He understood then which parental spirit had conquered the spirit of the child, and he smiled—sadly or gladly? He hardly knew. So strangely does death play with us all. Catherine went upstairs into her mother's room, which was dim and very hot. She shut the door, sent away the nurse, and went up to the bedside.

"Mother," she said, "William Foster is coming. Do you feel that you can see him?"

Mrs. Ardagh was perfectly conscious, although so near death.

"Yes," she said. "God means me to give him a message—God means me."

She lay silent; Catherine sat by her. Presently she spoke again.

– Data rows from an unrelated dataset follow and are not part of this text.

-- ==== Sys2Proof/Word.lean ====
section
/-!
DEFINITION. Bytes, little-endian fields (R4) and two's complement (R5): the word types of the PZ7192.
-/

namespace Sys2Proof

/-- One byte of a host structure, a radio frame or a drawbar frame. -/
abbrev Byte := BitVec 8

/-- A 32-bit register value (R6). -/
abbrev Word32 := BitVec 32

end Sys2Proof
end

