-- ==== Sys2Proof/Machine/Regs.lean ====
section
/-!
DEFINITION. The register map: one row per field of every register table of the spec, with its BAR0 address, its
strides, its bits, its access type (R7), the store that holds it (R10, R11, R596) and its reset or first-start value.
-/

namespace Sys2Proof.Machine

/-- Access types of R7. -/
inductive Acc where
  | rw | ro | w1c | w1s | wo
  deriving DecidableEq, Repr

/-- Where a field is held (R10, R65, R596). `part p` is a setting of firmware part p, in the order SUP, SAFE, TRK, MAC, CTL. -/
inductive Store where
  | vol | mram | aon | ident
  | part (p : Nat)
  deriving DecidableEq, Repr

/-- Reset or first-start values (R10, R11). -/
inductive Rst where
  | c (v : Nat)
  | idx (l : List Nat)
  | idx2 (l : List Nat)
  | grid (l : List (List Nat))
  | burst | period | fixedCls
  deriving DecidableEq, Repr

/-- Values a field lists (R9). -/
inductive Listed where
  | all
  | range (lo hi : Nat)
  | even (hi : Nat)
  | tcoh
  deriving DecidableEq, Repr

/-- One field of the register map. `base` is the BAR0 address of its first register, `s1`, `n1` and `s2`, `n2` the
strides and counts of its indices. -/
structure Fld where
  base : Nat
  s1 : Nat
  n1 : Nat
  s2 : Nat
  n2 : Nat
  lsb : Nat
  width : Nat
  acc : Acc
  store : Store
  rst : Rst
  listed : Listed
  deriving DecidableEq, Repr

/-- The key of a field's copy (i, j) in a store: its BAR0 address and its lowest bit. -/
def Fld.key (f : Fld) (i j : Nat) : Nat := 32 * (f.base + f.s1 * i + f.s2 * j) + f.lsb

/-- A class that is never limited (R640). -/
def fixedClass (k : Nat) : Bool := k ≤ 11 || (204 ≤ k && k ≤ 255)

/-- The rate-limited classes of R642: 0x0705, 0x0A07, 0x0C02, 0x0D03, 0x0F04 and 0x1002. -/
def slowClass (k : Nat) : Bool := k ∈ [6 * 12 + 4, 9 * 12 + 6, 11 * 12 + 1, 12 * 12 + 2, 14 * 12 + 3, 15 * 12 + 1]

/-- The reset or first-start value of copy (i, j) (R10, R11, R642). -/
def Fld.reset (f : Fld) (i j : Nat) : Nat :=
  match f.rst with
  | .c v => v
  | .idx l => l.getD i 0
  | .idx2 l => l.getD j 0
  | .grid l => (l.getD i []).getD j 0
  | .burst => if fixedClass i then 0 else if slowClass i then 4 else 32
  | .period => if fixedClass i then 1 else if slowClass i then 10000 else 100
  | .fixedCls => if fixedClass i then 1 else 0

/-- Coherent lengths allowed for a search class (R92). -/
def tcohAllowed (c t : Nat) : Bool :=
  match c with
  | 2 => 1 ≤ t && t ≤ 10
  | 3 => t ∈ [4, 8, 12, 16]
  | 4 => t ∈ [10, 20]
  | _ => 1 ≤ t && t ≤ 20
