-- ==== Sys2Proof/Syntax.lean ====
section
/-!
DEFINITION. The commands that reach the PZ7192, and the records their operands are made of.
-/

namespace Sys2Proof

/-- Which staging word of a ring proved wrong (R431): a corrected word; descriptor `n` of the staged ones; the
completion of the fetched descriptor with serial number `no`; a telemetry or a back-pressured item being assembled. -/
inductive StagWord where
  | corrected
  | desc (n : Nat)
  | compl (no : Nat)
  | telemetry (src : Nat)
  | backPressured (src : Nat)
  deriving DecidableEq, Repr, Inhabited

/-- Why the link counts as lost (R436). -/
inductive LinkCause where
  | linkDown
  | busMasterCleared
  | perst
  deriving DecidableEq, Repr, Inhabited

/-- A bin of a band's spectrum at least NOTCH_THR above the floor: bin, level above the floor in 0.5 dB, interpolated
frequency in the LSB of SKY_NOTCH_FREQ (R85). -/
structure HotBin where
  bin : Nat
  level : Nat
  freq : Nat
  deriving DecidableEq, Repr, Inhabited

/-- One band's spectrum (R83, R88): the peak bin and its level in 0.5 dB, the share of samples blanked, the bins over
NOTCH_THR, and the level at the bin of each of the six notches. -/
structure BandSpec where
  peakBin : Nat := 512
  peakDb : Nat := 0
  blank : Nat := 0
  hot : List HotBin := []
  notched : List Nat := []
  deriving DecidableEq, Repr, Inhabited

/-- What the start types of R96 depend on: whether the conditions of a hot and of a warm start hold, and the satellites
predicted, with their predicted Doppler in 1/16 Hz. -/
structure StartInfo where
  hotOk : Bool := false
  warmOk : Bool := false
  predicted : List (Nat × Int) := []
  deriving DecidableEq, Repr, Inhabited

/-- What a search found (R102): ratio in 0.25 dB, C/N0 in 0.01 dB-Hz, code phase in 1/1024 chip, Doppler in 1/16 Hz,
elevation of the satellite in degrees. -/
structure Hit where
  pnr : Nat
  cn0 : Nat
  codePh : Nat
  dopp : Int
  elev : Int
  deriving DecidableEq, Repr, Inhabited

/-- What a channel has synchronized to (R118). -/
inductive SyncKind where
  | none | dataBit | dataBit2 | codePeriod | codeFromL1 | secondary20 | secondary25 | secondary100 | meander | dataSymbol
  deriving DecidableEq, Repr, Inhabited

/-- What the 11 correlators of a channel accumulate over an integration (R123-R129), as I and Q: early, prompt, late, the eight comb
taps; what the bits show: the synchronization achieved, the transmit time at the integration's end in 1/1024 chip where the time of week has been decoded
(R137), the data polarity where it is resolved, true when inverted (R138); the satellite's elevation in degrees; and, where the sky is known, the signals of R97
that reach the antenna, as satellite and signal code. -/
structure Integ where
  e : Int × Int := (0, 0)
  p : Int × Int := (0, 0)
  l : Int × Int := (0, 0)
  comb : List (Int × Int) := []
  sync : SyncKind := .none
  tow : Option Nat := none
  polarity : Option Bool := none
  elev : Int := 0
  reach : Option (List (Nat × Nat)) := none
  deriving DecidableEq, Repr, Inhabited

/-- What the broadcast ephemeris says of a satellite at an epoch (R140, R174): its position at its transmit time in 0.1 mm, its clock term in ps, its
elevation in degrees, and the low 8 bits of the issue used. -/
structure SatGeo where
  sat : Nat
  pos : Int × Int × Int
  clk : Int
  elev : Int
  iod : Nat := 0
  deriving DecidableEq, Repr, Inhabited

"I shall convince him," she said quietly. "That is meant. If I did not God would strike him down. He would be cut off. But I shall make him know himself."

And then she repeated, with a sort of feeble but intense conviction,

"If I did not God would strike him down—yes—yes."

Something—perhaps the fact that her mother was so near death, so close to that great secret,—made her words, faltering though they were, go home to Catherine with the most extraordinary poignancy, as words had never gone before. She felt that it was true, that there was no alternative. Either Mark must be convinced now, by this bedside, in this hot, dark room from which a soul was passing, or he would, by some accident, by some sudden means, be swept away from the world that he was injuring, that he was poisoning.

Mrs. Ardagh seemed to grow more feeble with every moment that passed. And suddenly a great fear overtook Catherine, the dread that Mark would come too late, and then—God's other means! She trembled, and strained her ears to catch the sound of wheels. Mrs. Ardagh now seemed to be sinking into sleep—Catherine strove to rouse her. She stirred and said, "What is it?" in a voice that sounded peevish.